Search the records below for the string "frameOk" and copy each line where it turns up.

- _Excerpts from a dataset_:
::::::

/-- A retirement list entry appended: TIER, REASON, FRAME; the list holds 8,192 (R201). STORE_CNT counts it (R375). -/
def State.listFrame (s : State) (tier frame reason : Nat) : State :=
  if s.isRetired tier frame || decide (8192 ≤ s.mem.retired.length) then s
  else { s with
    ctl := { s.ctl with storeCnt := s.ctl.storeCnt + 1 }
    mem := { s.mem with
      retired := s.mem.retired ++ [BitVec.ofNat 32 (frame % 2 ^ 27 + 2 ^ 27 * (reason % 8) + 2 ^ 30 * tier)] } }

/-- The pages that a frame holds: the trace ring's are mapped in every context. -/
def State.pagesOfFrame (s : State) (tier frame : Nat) : List (Nat × Nat) :=
  (s.mem.pmap.filter (fun p => eV p.2 && eTier p.2 == tier && eFrame p.2 == frame)).map (fun p => (p.1 / 2 ^ 26, p.1 % 2 ^ 26))

/-- Both copies of every entry of a page's frame changed, and each invalidated (R196, R202). -/
def State.editPages (s : State) (l : List (Nat × Nat)) (f : W64 → W64) : State :=
  l.foldl (fun (s : State) q => (s.setPentry q.1 q.2 (f (s.pentry q.1 q.2))).inval q.1 q.2 1) s

/-- MOV set in both copies of the entry, a spare frame of the same stack or package taken, the first invalidation issued. While
another page moves, the frame waits. Without a free frame the page cannot move: MEMORY and MODULE reports (R203). -/
def State.startMove (s : State) (c p reason : Nat) : State :=
  let e := s.pentry c p
  let tier := eTier e
  if !eV e || decide (2 ≤ tier) then s
  else match s.mem.moving with
  | some m =>
    if (eTier (s.pentry m.ctx m.page) = tier ∧ m.old = eFrame e) ∨ s.mem.retireQ.any (fun q => q.1 == tier && q.2.1 == eFrame e) then s
    else { s with mem := { s.mem with retireQ := s.mem.retireQ ++ [(tier, eFrame e, reason)] } }
  | none =>
    match s.spareFrame tier (eFrame e % banksOf tier) with
    | none => (s.report (srcId 8 (memUnit tier (eFrame e))) (memInfo tier (eFrame e))).moduleFault (memUnit tier (eFrame e))
    | some f =>
      let l := s.pagesOfFrame tier (eFrame e)
      let s1 := s.takeFrame tier f
      let s2 : State := { s1 with mem := { s1.mem with
        moving := some { ctx := c, page := p, old := eFrame e, new := f, reason := reason, stage := 1 } } }
      s2.editPages l (fun e => e ||| BitVec.ofNat 64 (2 ^ 57))

/-- The 64 KiB copied to the new frame with its poison marks, FRAME and MOV written in both copies, the second invalidation
issued; held accesses go on. A page of the trace ring takes its records there from now on (R392). -/
def State.copyMove (s : State) (m : Move) : State :=
  let e := s.pentry m.ctx m.page
  let tier := eTier e
  let t := s.tierMem tier
  let s1 := s.setTierMem tier (mcopy t (m.old * pageBytes) pageBytes t (m.new * pageBytes))
  let marks := (s.mem.poison.filter (fun p => p.1 == tier && p.2 / 1024 == m.old)).map (fun p => (tier, m.new * 1024 + p.2 % 1024))
  let ring := if tier = 1 then s.obs.ringFrames.map (fun f => if f = m.old then m.new else f) else s.obs.ringFrames
  let s2 : State := { s1 with
    mem := { s1.mem with poison := s1.mem.poison ++ marks, moving := some { m with stage := 2 } }
    obs := { s1.obs with ringFrames := ring } }
  (s2.editPages (s.pagesOfFrame tier m.old)
    (fun e => (e &&& ~~~(BitVec.ofNat 64 (2 ^ 57 + 2 ^ 27 - 1))) ||| BitVec.ofNat 64 m.new)).retryHost

/-- The next n frames that wait to be retired: each listed where it holds no page by now, up to one whose page begins to move. -/
def State.retireNext (s : State) : Nat → State
  | 0 => s
  | n + 1 => match s.mem.retireQ with
    | [] => s
    | q :: r =>
      let s1 : State := { s with mem := { s.mem with retireQ := r } }
      let s2 := match (s1.pagesOfFrame q.1 q.2.1).head? with
        | some p => s1.startMove p.1 p.2 q.2.2
        | none => s1.listFrame q.1 q.2.1 q.2.2
      if s2.mem.moving.isSome then s2 else s2.retireNext n

/-- The frames that wait to be retired, once no page moves. -/
def State.nextRetire (s : State) : State := if s.mem.moving.isSome then s else s.retireNext s.mem.retireQ.length

/-- INVAL_COMPLETE: the invalidation is complete, and a move that waited for it goes on: the copy, then the list entry. -/
def State.invalComplete (s : State) : State :=
  match s.mem.inval with
  | none => s
  | some _ =>
    let s1 : State := { s with mem := { s.mem with inval := none } }
    match s1.mem.moving with
    | none => s1
    | some m =>
      if m.stage = 1 then s1.copyMove m
      else (({ s1 with mem := { s1.mem with moving := none } } : State).listFrame (eTier (s1.pentry m.ctx m.page)) m.old m.reason).nextRetire

/-- INVAL_COMPLETE. -/
def execInvalComplete (s : State) : Host.Outcome State Fault Refusal := ok s.invalComplete

/-- Whether a frame holds a poisoned line. -/
def State.framePoisoned (s : State) (tier frame : Nat) : Bool := s.mem.poison.any (fun p => p.1 == tier && p.2 / 1024 == frame)

/-- PAGE_MOVE: the reason of the retirement is an uncorrectable error where the frame holds one, else the threshold (log 28). -/
def execPageMove (ctx : BitVec 2) (page : Nat) (s : State) : Host.Outcome State Fault Refusal :=
  let e := s.pentry ctx.toNat (page % 2 ^ 26)
  ok (s.startMove ctx.toNat (page % 2 ^ 26) (if s.framePoisoned (eTier e) (eFrame e) then 2 else 1))

/-- The page that a frame holds, if any: context and page. -/
def State.pageOfFrame (s : State) (tier frame : Nat) : Option (Nat × Nat) := (s.pagesOfFrame tier frame).head?

/-- PAGE_RETIREMENT: a frame that holds a page moves it first (R202); an unmapped one goes on the list at once (R201). -/
def State.retire (s : State) (tier frame reason : Nat) : State :=
  if s.isRetired tier frame then s
  else match s.pageOfFrame tier frame with
    | some p => s.startMove p.1 p.2 reason
    | none => s.listFrame tier frame reason

/-- The number of a tier that the controller corrects. -/
def tierNum : Tier → Nat
  | .t1 => 0
  | .t2 => 1

/-- Whether a frame exists (Table 08-1). -/
def frameOk (tier : Tier) (frame : Nat) : Bool := decide (frame < bankFrames (tierNum tier) * banksOf (tierNum tier))

/-- PAGE_RETIREMENT, for one of the reasons of R201. -/
def execPageRetirement (tier : Tier) (frame : Nat) (reason : BitVec 3) (s : State) : Host.Outcome State Fault Refusal :=
  guardPart (frameOk tier frame) .noSuchFrame
    (if 1 ≤ reason.toNat ∧ reason.toNat ≤ 4 then s.retire (tierNum tier) frame reason.toNat else s)

/-! ## Errors (R199, R200) -/

/-- A corrected error counted against its frame within 24 h and reported with the frame's count; RETIRE_CE of them retire the frame
(R201). -/
def State.correctedError (s : State) (tier frame : Nat) : State :=
  let key := tier * 2 ^ 27 + frame
  let old := (tget [] s.mem.ceCount key).filter (fun t => decide (s.clk.ticks < t + 86400 * ticksPerSecond))
  let l := old ++ [s.clk.ticks]
  let s1 := ({ s with mem := { s.mem with ceCount := tset s.mem.ceCount key l } } : State).count (memUnit tier frame) 0x103 1
  let s2 := s1.reportCorr (memUnit tier frame) (BitVec.ofNat 32 l.length)
  if s.setting 0x0021 ≤ l.length then s2.retire tier frame 1 else s2

/-- CORRECTED_ERROR. -/
def execCorrectedError (tier : Tier) (frame : Nat) (s : State) : Host.Outcome State Fault Refusal :=
  guardPart (frameOk tier frame) .noSuchFrame (s.correctedError (tierNum tier) frame)

/-- Whether a frame holds a PERSIST page of the running context. -/
def State.holdsPersist (s : State) (tier frame : Nat) : Bool :=
  match s.pageOfFrame tier frame with
  | some (c, p) => c == s.sched.ctx && (match s.allocOfPage c p with | some a => a.cls == 1 | none => false)
  | none => false

/-- A line poisoned; in a PERSIST page of the running job it ends the job (R326). -/
def State.poisonLine (s0 : State) (tier frame line : Nat) : State :=
  let s := if s0.holdsPersist tier frame then s0.stopSoon else s0
  if s.mem.poison.contains (tier, frame * 1024 + line) then s
  else { s with mem := { s.mem with poison := s.mem.poison ++ [(tier, frame * 1024 + line)] } }

/-- PATROL_SCRUB_READ: a corrected line is written back where no write has intervened, which changes no contents; an
uncorrectable one is poisoned, unless a write has intervened, reported as MEMORY with its frame, and its frame is retired (R199 to R201,
Table 13-1). -/
def execPatrolScrubRead (tier : Tier) (frame : Nat) (line : BitVec 10) (found : ScrubResult) (written : Bool) (s : State) :
    Host.Outcome State Fault Refusal :=
  let t := tierNum tier
  let s := s.count (memUnit t frame) 0x104 1
  guardPart (frameOk tier frame) .noSuchFrame (match found with
    | .clean => s
    | .corrected => s.correctedError t frame
    | .uncorrectable => (((if written then s else s.poisonLine t frame line.toNat).report (srcId 8 (memUnit t frame))
        (memInfo t frame)).retire t frame 3))

/-! ## Retraining (R204 to R206) -/

/-- RETRAIN_WINDOW_TIER1: at most one channel of a stack is in a window (R204). -/
def execRetrainWindowTier1 (channel : BitVec 8) (s : State) : Host.Outcome State Fault Refusal :=
  let c := channel.toNat
  ok (if s.mem.window1.any (fun w => w / 32 == c / 32) || s.mem.dead1.contains c then s
    else { s with mem := { s.mem with window1 := s.mem.window1 ++ [c] } })

/-- RETRAIN_WINDOW_TIER2: at most one channel is in a window; page map fills use the copy meanwhile (R205). -/
def execRetrainWindowTier2 (channel : BitVec 4) (s : State) : Host.Outcome State Fault Refusal :=
  let c := channel.toNat
  ok (if s.mem.window2.isSome || s.mem.dead2.contains c then s
    else { s with mem := { s.mem with window2 := some c } })

/-- The key of a channel's failures. -/
def channelKey (tier : Nat) (c : Nat) : Nat := 256 * tier + c

/-- A window closed. -/
def State.closeWindow (s : State) (tier c : Nat) : State :=
  if tier = 0 then { s with mem := { s.mem with window1 := s.mem.window1.filter (fun w => w != c) } }
  else if s.mem.window2 = some c then { s with mem := { s.mem with window2 := none } } else s

/-- Whether a channel exists (R204, R205). -/
def channelOk (tier : Tier) (c : BitVec 8) : Bool := match tier with | .t1 => true | .t2 => decide (c.toNat < 16)

/-- RETRAIN_WINDOW_END: the requests that wait for the channel go on; its failures in a row end. -/
def execRetrainWindowEnd (tier : Tier) (channel : BitVec 8) (s : State) : Host.Outcome State Fault Refusal :=
  let t := tierNum tier
  let s1 := s.closeWindow t channel.toNat
  guardPart (channelOk tier channel) .noSuchFrame
    (({ s1 with mem := { s1.mem with failRuns := tdel s1.mem.failRuns (channelKey t channel.toNat) } } : State).retryHost)

/-- The frames of a stack or package on the retirement list with REASON 4, as far as its 8,192 entries reach: the lowest ones, for the
stack has more (log 28). -/
def State.listBank (s : State) (tier bank : Nat) : State :=
  let room := 8192 - s.mem.retired.length
  let fs := ((List.range (room + s.mem.retired.length)).map (fun i => i * banksOf tier + bank)).filter (fun f =>
    !s.mem.retired.any (fun e => getField e 30 2 == tier && getField e 0 27 == f))
  { s with
    ctl := { s.ctl with storeCnt := s.ctl.storeCnt + BitVec.ofNat 32 (fs.take room).length }
    mem := { s.mem with
      retired := s.mem.retired ++ (fs.take room).map (fun f => BitVec.ofNat 32 (f % 2 ^ 27 + 2 ^ 27 * 4 + 2 ^ 30 * tier)) } }

/-- A channel out of service: the frames of its stack or package are retired (R206). -/
def State.channelOut (s : State) (t c : Nat) : State :=
  if t = 0 then
    (if s.mem.dead1.contains c then s
     else
       let s1 := if s.mem.dead1.any (fun d => d / 32 == c / 32) then s else s.listBank 0 (c / 32)
       { s1 with mem := { s1.mem with dead1 := s1.mem.dead1 ++ [c] } })
  else if s.mem.dead2.contains c then s
  else let s1 := s.listBank 1 c; { s1 with mem := { s1.mem with dead2 := s1.mem.dead2 ++ [c] } }

/-- RETRAINING_FAILURE: the third in a row takes the channel out of service: its frames are retired with REASON 4 and a MODULE
report is raised (R206). -/
def State.retrainFailure (s : State) (t c : Nat) : State :=
  let s1 := s.closeWindow t c
  let n := tget 0 s1.mem.failRuns (channelKey t c) + 1
  let s2 : State := { s1 with mem := { s1.mem with failRuns := tset s1.mem.failRuns (channelKey t c) n } }
  if n < 3 ∨ (if t = 0 then s2.mem.dead1.contains c else s2.mem.dead2.contains c) then s2.retryHost
  else
    (s2.channelOut t c).retryHost.moduleFault (if t = 0 then 0x120 + c / 32 else 0x130 + c)

/-- RETRAINING_FAILURE. -/
def execRetrainingFailure (tier : Tier) (channel : BitVec 8) (s : State) : Host.Outcome State Fault Refusal :=
  guardPart (channelOk tier channel) .noSuchFrame (s.retrainFailure (tierNum tier) channel.toNat)

end Sys2Proof.Machine
end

::::::

- _SOLUTION_:
def frameOk (tier : Tier) (frame : Nat) : Bool := decide (frame < bankFrames (tierNum tier) * banksOf (tierNum tier))
  guardPart (frameOk tier frame) .noSuchFrame
  guardPart (frameOk tier frame) .noSuchFrame (s.correctedError (tierNum tier) frame)
  guardPart (frameOk tier frame) .noSuchFrame (match found with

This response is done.